Farmers may have to fund arable aid


12 October 2001



Farmers may have to fund arable aid



By Alistair Driver


FARMERS may have to make personal contributions to a fund to counter currency fluctuations that affect their incomes.


The fund could replace agrimonetary payments, which compensate arable producers when unfavourable exchange rates devalue farm subsidies.


Agrimonetary compensation is due to be abolished at the end of the year.


The Euro has prompted Brussels to drop the scheme even though the UK, Denmark and Sweden have not joined the single currency.


National Farmers Union deputy president Tim Bennett said the union would continue to push for continuation of the scheme.


“But to say this will be difficult is an understatement, as there is no support from the UK treasury, the EU Commission or other member stares.”


The scheme is far from perfect anyway. The UK has only claimed 783 million out of the 2bn available to it in the last five years, he said.

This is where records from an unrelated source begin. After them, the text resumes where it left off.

/-! modCmd. -/

@[simp] theorem modCmd_tick (c id : Nat) (f : CopyCmd → CopyCmd) : (s.modCmd c id f).tick = s.tick := rfl
@[simp] theorem modCmd_dies (c id : Nat) (f : CopyCmd → CopyCmd) : (s.modCmd c id f).dies = s.dies := rfl
@[simp] theorem modCmd_groups (c id : Nat) (f : CopyCmd → CopyCmd) : (s.modCmd c id f).groups = s.groups := rfl
@[simp] theorem modCmd_flocks (c id : Nat) (f : CopyCmd → CopyCmd) : (s.modCmd c id f).flocks = s.flocks := rfl
@[simp] theorem modCmd_launches (c id : Nat) (f : CopyCmd → CopyCmd) : (s.modCmd c id f).launches = s.launches := rfl
@[simp] theorem modCmd_scratch (c id : Nat) (f : CopyCmd → CopyCmd) : (s.modCmd c id f).scratch = s.scratch := rfl
@[simp] theorem modCmd_mem (c id : Nat) (f : CopyCmd → CopyCmd) : (s.modCmd c id f).mem = s.mem := rfl
@[simp] theorem modCmd_tlb (c id : Nat) (f : CopyCmd → CopyCmd) : (s.modCmd c id f).tlb = s.tlb := rfl
@[simp] theorem modCmd_gaccs (c id : Nat) (f : CopyCmd → CopyCmd) : (s.modCmd c id f).gaccs = s.gaccs := rfl
@[simp] theorem modCmd_fnMem (c id : Nat) (f : CopyCmd → CopyCmd) : (s.modCmd c id f).fnMem = s.fnMem := rfl
@[simp] theorem modCmd_pfMem (c id : Nat) (f : CopyCmd → CopyCmd) : (s.modCmd c id f).pfMem = s.pfMem := rfl
@[simp] theorem modCmd_fnLog (c id : Nat) (f : CopyCmd → CopyCmd) : (s.modCmd c id f).fnLog = s.fnLog := rfl
@[simp] theorem modCmd_poison (c id : Nat) (f : CopyCmd → CopyCmd) : (s.modCmd c id f).poison = s.poison := rfl
@[simp] theorem modCmd_integrity (c id : Nat) (f : CopyCmd → CopyCmd) : (s.modCmd c id f).integrity = s.integrity := rfl
@[simp] theorem modCmd_latent (c id : Nat) (f : CopyCmd → CopyCmd) : (s.modCmd c id f).latent = s.latent := rfl
@[simp] theorem modCmd_retired (c id : Nat) (f : CopyCmd → CopyCmd) : (s.modCmd c id f).retired = s.retired := rfl
@[simp] theorem modCmd_cxlCount (c id : Nat) (f : CopyCmd → CopyCmd) : (s.modCmd c id f).cxlCount = s.cxlCount := rfl
@[simp] theorem modCmd_parts (c id : Nat) (f : CopyCmd → CopyCmd) : (s.modCmd c id f).parts = s.parts := rfl
@[simp] theorem modCmd_contexts (c id : Nat) (f : CopyCmd → CopyCmd) : (s.modCmd c id f).contexts = s.contexts := rfl
@[simp] theorem modCmd_joins (c id : Nat) (f : CopyCmd → CopyCmd) : (s.modCmd c id f).joins = s.joins := rfl
@[simp] theorem modCmd_arrays (c id : Nat) (f : CopyCmd → CopyCmd) : (s.modCmd c id f).arrays = s.arrays := rfl
@[simp] theorem modCmd_arraySaved (c id : Nat) (f : CopyCmd → CopyCmd) : (s.modCmd c id f).arraySaved = s.arraySaved := rfl
@[simp] theorem modCmd_domain (c id : Nat) (f : CopyCmd → CopyCmd) : (s.modCmd c id f).domain = s.domain := rfl
@[simp] theorem modCmd_shep (c id : Nat) (f : CopyCmd → CopyCmd) : (s.modCmd c id f).shep = s.shep := rfl
@[simp] theorem modCmd_trace (c id : Nat) (f : CopyCmd → CopyCmd) : (s.modCmd c id f).trace = s.trace := rfl
@[simp] theorem modCmd_mgmt (c id : Nat) (f : CopyCmd → CopyCmd) : (s.modCmd c id f).mgmt = s.mgmt := rfl
@[simp] theorem modCmd_routines (c id : Nat) (f : CopyCmd → CopyCmd) : (s.modCmd c id f).routines = s.routines := rfl
@[simp] theorem modCmd_images (c id : Nat) (f : CopyCmd → CopyCmd) : (s.modCmd c id f).images = s.images := rfl
@[simp] theorem modCmd_nextUid (c id : Nat) (f : CopyCmd → CopyCmd) : (s.modCmd c id f).nextUid = s.nextUid := rfl
@[simp] theorem modCmd_issueSeq (c id : Nat) (f : CopyCmd → CopyCmd) : (s.modCmd c id f).issueSeq = s.issueSeq := rfl
@[simp] theorem modCmd_fresh (c id : Nat) (f : CopyCmd → CopyCmd) : (s.modCmd c id f).fresh = s.fresh := rfl
@[simp] theorem modCmd_inbox (c id : Nat) (f : CopyCmd → CopyCmd) : (s.modCmd c id f).inbox = s.inbox := rfl
@[simp] theorem modCmd_outbox (c id : Nat) (f : CopyCmd → CopyCmd) : (s.modCmd c id f).outbox = s.outbox := rfl
@[simp] theorem modCmd_cur (c id : Nat) (f : CopyCmd → CopyCmd) : (s.modCmd c id f).cur = s.cur := rfl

Mr Bennett has compiled a document, After Agrimoney – Options for British Farming, outlining the options if the scheme ends.

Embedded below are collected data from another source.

theorem tagged_map_const (rs : List (Reg × W32)) (w : TagWant) (t : Tag) :
    tagged (rs.map fun p => ((p.1, p.2, w) : Result)) (rs.map fun _ => t) = rs.map fun p => (p.1, ⟨p.2, t⟩) := by
  induction rs with
  | nil => rfl
  | cons p rs ih =>
    simp only [tagged, List.map_cons, List.zip_cons_cons] at ih ⊢
    rw [ih]

theorem tagsFor_map_const (m : BitVec 2) (rs : List (Reg × W32)) (w : TagWant) (t : Tag)
    (h : ∀ g, w.settled m = some g → t = g) :
    tagsFor m (rs.map fun p => ((p.1, p.2, w) : Result)) (rs.map fun _ => t) := by
  induction rs with
  | nil => exact List.Forall₂.nil
  | cons p rs ih => exact List.Forall₂.cons h ih

theorem tagged_append {a b : List Result} {x y : List Tag} (h : a.length = x.length) :
    tagged (a ++ b) (x ++ y) = tagged a x ++ tagged b y := by
  simp [tagged, List.zip_append h]

/-- The writes of a thread's results: their registers and values as computed, their tags as the rules give them. -/
theorem State.resolveWrites_tags (s : State) (c : IssueCtx) {l : LaneRef} {t : Thread}
    (ws : List (List (Reg × W32) × TagWant)) (h : l.helper = false) (ht : s.thread? l.tid = some t) :
    ∃ tags, tagsFor t.sys.tagmode (flatResults ws) tags ∧ (s.resolveWrites c l ws).1 = tagged (flatResults ws) tags := by
  induction ws generalizing s with
  | nil => exact ⟨[], List.Forall₂.nil, rfl⟩
  | cons w ws ih =>
    obtain ⟨rs, want⟩ := w
    have hm : s.tagModeOf l = t.sys.tagmode := by simp [tagModeOf, ht]
    simp only [resolveWrites, h, Bool.false_eq_true, if_false]
    obtain ⟨tags, h1, h2⟩ := ih (s.resolveTag c l (s.tagModeOf l) want).2
      (by rw [thread?_of_groups (resolveTag_groups _ _ _ _ _), ht])
    refine ⟨(rs.map fun _ => (s.resolveTag c l (s.tagModeOf l) want).1) ++ tags, ?_, ?_⟩
    · refine List.rel_append (tagsFor_map_const _ rs want _ fun g hg => ?_) h1
      rw [hm]
      exact resolveTag_settled s c l _ want g hg
    · rw [h2]
      have hf : flatResults ((rs, want) :: ws) = (rs.map fun p => (p.1, p.2, want)) ++ flatResults ws := by
        simp [flatResults]
      rw [hf, tagged_append (by simp), tagged_map_const]

namespace State

theorem thread?_armFlag_other (s : State) (c : IssueCtx) {l : LaneRef} {u : ThreadId} (f : Flag) (lo hi : Nat)
    (ds : List Reg) (vs : Option (List TW)) (acq : Bool) (o : Option Nat) (h : l.helper = true ∨ l.tid ≠ u) :
    (s.armFlag c l f lo hi ds vs acq o).thread? u = s.thread? u := by
  unfold armFlag
  split
  · split
    · exact thread?_inFlight_other s c _ _ _ h
    · rfl
  · exact thread?_modThread_other s _ (by simp_all)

One controversial option under consideration is a government-supported income stabilisation scheme.


Farmers would pay money into a scheme which the government would match-fund. It would be used to smooth out troughs of currency volatility.


World Trade Organisation rules allow such a scheme, which is already being used in Canada and Australia, said Mr Bennett.


Mr Bennett acknowledged that the scheme could be unpopular with some farmers but said that all options needed to be examined.


“An income stabilisation scheme could be of benefit to farmers large and small,” his document states.


Mr Bennett said the problem would be resolved if the UK joined the Euro.


Other ideas include using risk management systems, such as options, although these are currently not well understood by farmers, he said.